Task statement: Each line from the first down to the one containing "def check1 (avail" should be returned exactly as it appears below.

Materials provided:

/---

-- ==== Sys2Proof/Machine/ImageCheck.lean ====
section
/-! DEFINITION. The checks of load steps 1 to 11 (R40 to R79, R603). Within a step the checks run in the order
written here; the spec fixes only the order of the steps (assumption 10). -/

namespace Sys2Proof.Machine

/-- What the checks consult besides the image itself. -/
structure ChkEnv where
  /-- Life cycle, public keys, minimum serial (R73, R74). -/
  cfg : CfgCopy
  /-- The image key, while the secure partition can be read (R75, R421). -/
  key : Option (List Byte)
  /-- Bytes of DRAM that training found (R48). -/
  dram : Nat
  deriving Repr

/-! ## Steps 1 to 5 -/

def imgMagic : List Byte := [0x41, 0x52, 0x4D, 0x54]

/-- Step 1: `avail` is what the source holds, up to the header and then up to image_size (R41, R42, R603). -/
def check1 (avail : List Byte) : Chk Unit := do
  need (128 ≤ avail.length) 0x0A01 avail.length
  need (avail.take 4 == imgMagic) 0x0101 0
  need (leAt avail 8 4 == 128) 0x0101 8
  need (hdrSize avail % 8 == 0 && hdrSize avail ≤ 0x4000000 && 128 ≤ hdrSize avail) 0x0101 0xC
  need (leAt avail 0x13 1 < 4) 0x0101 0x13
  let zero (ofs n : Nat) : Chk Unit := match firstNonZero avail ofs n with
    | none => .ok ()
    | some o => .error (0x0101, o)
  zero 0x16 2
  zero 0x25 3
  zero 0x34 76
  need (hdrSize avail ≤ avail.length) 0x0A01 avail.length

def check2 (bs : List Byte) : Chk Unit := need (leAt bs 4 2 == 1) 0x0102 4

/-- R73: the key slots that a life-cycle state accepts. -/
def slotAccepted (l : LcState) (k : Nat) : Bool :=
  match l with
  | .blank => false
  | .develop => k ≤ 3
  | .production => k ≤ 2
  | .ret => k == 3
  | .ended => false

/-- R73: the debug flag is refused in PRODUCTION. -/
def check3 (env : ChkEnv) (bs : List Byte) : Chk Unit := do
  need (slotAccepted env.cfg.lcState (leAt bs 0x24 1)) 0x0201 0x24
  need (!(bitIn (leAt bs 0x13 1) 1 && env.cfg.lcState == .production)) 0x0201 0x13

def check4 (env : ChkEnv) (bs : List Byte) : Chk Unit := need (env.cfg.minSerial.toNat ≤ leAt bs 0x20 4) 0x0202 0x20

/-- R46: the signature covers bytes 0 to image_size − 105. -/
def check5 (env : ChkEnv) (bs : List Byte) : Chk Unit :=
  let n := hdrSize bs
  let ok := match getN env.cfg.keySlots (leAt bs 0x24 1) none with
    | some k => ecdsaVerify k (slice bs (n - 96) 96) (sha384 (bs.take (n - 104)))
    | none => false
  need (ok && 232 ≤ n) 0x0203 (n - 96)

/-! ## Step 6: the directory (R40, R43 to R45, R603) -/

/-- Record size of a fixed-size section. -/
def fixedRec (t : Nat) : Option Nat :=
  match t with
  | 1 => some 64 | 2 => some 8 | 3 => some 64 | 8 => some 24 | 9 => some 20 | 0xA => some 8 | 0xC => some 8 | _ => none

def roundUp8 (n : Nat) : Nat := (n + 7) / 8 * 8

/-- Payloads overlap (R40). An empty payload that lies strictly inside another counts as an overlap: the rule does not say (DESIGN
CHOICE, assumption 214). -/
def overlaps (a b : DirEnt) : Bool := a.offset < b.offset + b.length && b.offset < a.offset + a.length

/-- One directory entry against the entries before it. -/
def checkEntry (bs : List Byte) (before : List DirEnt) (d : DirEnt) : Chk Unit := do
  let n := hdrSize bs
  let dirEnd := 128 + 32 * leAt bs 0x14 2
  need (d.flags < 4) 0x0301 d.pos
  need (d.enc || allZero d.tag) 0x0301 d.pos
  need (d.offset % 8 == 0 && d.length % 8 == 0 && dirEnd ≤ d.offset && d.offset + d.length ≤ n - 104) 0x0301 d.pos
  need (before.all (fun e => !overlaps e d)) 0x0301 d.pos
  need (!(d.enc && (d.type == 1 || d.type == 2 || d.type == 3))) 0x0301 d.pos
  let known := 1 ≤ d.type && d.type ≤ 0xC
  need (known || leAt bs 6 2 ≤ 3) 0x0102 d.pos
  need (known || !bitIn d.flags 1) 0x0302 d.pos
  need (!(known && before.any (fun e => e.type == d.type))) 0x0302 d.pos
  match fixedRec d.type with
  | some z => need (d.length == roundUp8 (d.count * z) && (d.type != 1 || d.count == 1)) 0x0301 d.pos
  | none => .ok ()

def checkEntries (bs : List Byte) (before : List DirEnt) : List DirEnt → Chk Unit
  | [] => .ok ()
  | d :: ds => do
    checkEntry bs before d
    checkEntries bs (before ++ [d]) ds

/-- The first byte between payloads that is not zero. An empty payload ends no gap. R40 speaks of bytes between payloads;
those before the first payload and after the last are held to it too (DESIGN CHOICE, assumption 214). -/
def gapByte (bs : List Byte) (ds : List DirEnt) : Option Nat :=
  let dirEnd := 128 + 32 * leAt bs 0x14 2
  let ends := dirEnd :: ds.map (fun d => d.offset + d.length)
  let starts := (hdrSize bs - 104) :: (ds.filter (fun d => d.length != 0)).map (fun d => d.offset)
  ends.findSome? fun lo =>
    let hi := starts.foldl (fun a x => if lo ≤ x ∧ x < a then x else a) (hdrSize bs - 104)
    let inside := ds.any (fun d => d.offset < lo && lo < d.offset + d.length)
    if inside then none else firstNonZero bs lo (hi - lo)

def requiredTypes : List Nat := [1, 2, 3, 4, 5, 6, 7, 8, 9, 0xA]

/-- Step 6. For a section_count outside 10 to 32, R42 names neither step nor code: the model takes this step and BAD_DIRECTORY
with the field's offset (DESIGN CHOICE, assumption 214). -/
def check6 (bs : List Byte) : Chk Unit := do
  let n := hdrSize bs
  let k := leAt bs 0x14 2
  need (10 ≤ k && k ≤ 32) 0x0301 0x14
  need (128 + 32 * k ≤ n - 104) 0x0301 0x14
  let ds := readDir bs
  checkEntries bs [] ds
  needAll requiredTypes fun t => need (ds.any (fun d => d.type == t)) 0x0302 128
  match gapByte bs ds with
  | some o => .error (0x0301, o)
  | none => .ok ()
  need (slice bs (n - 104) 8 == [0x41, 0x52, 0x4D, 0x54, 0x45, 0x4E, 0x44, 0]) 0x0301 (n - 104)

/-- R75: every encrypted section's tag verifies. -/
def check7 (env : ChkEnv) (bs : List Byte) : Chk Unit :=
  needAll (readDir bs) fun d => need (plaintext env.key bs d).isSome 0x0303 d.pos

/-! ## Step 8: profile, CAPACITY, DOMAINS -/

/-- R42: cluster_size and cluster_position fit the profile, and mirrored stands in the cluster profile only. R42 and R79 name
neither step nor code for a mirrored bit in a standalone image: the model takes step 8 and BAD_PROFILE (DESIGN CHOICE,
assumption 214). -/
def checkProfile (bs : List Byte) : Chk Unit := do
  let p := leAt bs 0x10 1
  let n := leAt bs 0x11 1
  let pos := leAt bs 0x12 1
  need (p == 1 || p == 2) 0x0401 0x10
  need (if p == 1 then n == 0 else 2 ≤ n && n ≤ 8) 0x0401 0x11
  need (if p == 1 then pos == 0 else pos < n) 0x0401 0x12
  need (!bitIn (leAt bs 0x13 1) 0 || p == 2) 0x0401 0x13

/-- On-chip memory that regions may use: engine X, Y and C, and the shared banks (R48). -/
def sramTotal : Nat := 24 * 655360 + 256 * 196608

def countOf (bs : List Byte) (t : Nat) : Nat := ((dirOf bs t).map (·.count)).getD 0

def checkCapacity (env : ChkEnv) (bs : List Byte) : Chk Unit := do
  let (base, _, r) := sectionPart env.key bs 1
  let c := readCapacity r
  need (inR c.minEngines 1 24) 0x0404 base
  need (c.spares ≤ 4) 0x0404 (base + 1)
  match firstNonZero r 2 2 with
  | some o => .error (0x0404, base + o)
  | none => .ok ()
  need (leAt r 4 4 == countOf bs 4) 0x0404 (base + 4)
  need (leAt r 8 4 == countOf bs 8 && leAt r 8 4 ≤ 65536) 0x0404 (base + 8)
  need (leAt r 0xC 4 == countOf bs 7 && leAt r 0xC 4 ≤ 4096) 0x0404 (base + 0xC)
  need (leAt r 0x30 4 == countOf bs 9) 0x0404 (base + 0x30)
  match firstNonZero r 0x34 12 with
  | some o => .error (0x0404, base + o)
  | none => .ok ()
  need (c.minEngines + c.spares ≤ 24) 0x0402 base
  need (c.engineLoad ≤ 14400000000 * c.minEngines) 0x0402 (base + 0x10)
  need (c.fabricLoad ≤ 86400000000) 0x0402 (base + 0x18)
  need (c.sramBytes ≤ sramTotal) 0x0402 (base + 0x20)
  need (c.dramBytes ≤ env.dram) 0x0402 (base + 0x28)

\---

Written answer:
-- ==== Sys2Proof/Machine/ImageCheck.lean ====
section
/-! DEFINITION. The checks of load steps 1 to 11 (R40 to R79, R603). Within a step the checks run in the order
written here; the spec fixes only the order of the steps (assumption 10). -/

namespace Sys2Proof.Machine

/-- What the checks consult besides the image itself. -/
structure ChkEnv where
  /-- Life cycle, public keys, minimum serial (R73, R74). -/
  cfg : CfgCopy
  /-- The image key, while the secure partition can be read (R75, R421). -/
  key : Option (List Byte)
  /-- Bytes of DRAM that training found (R48). -/
  dram : Nat
  deriving Repr

/-! ## Steps 1 to 5 -/

def imgMagic : List Byte := [0x41, 0x52, 0x4D, 0x54]

/-- Step 1: `avail` is what the source holds, up to the header and then up to image_size (R41, R42, R603). -/
def check1 (avail : List Byte) : Chk Unit := do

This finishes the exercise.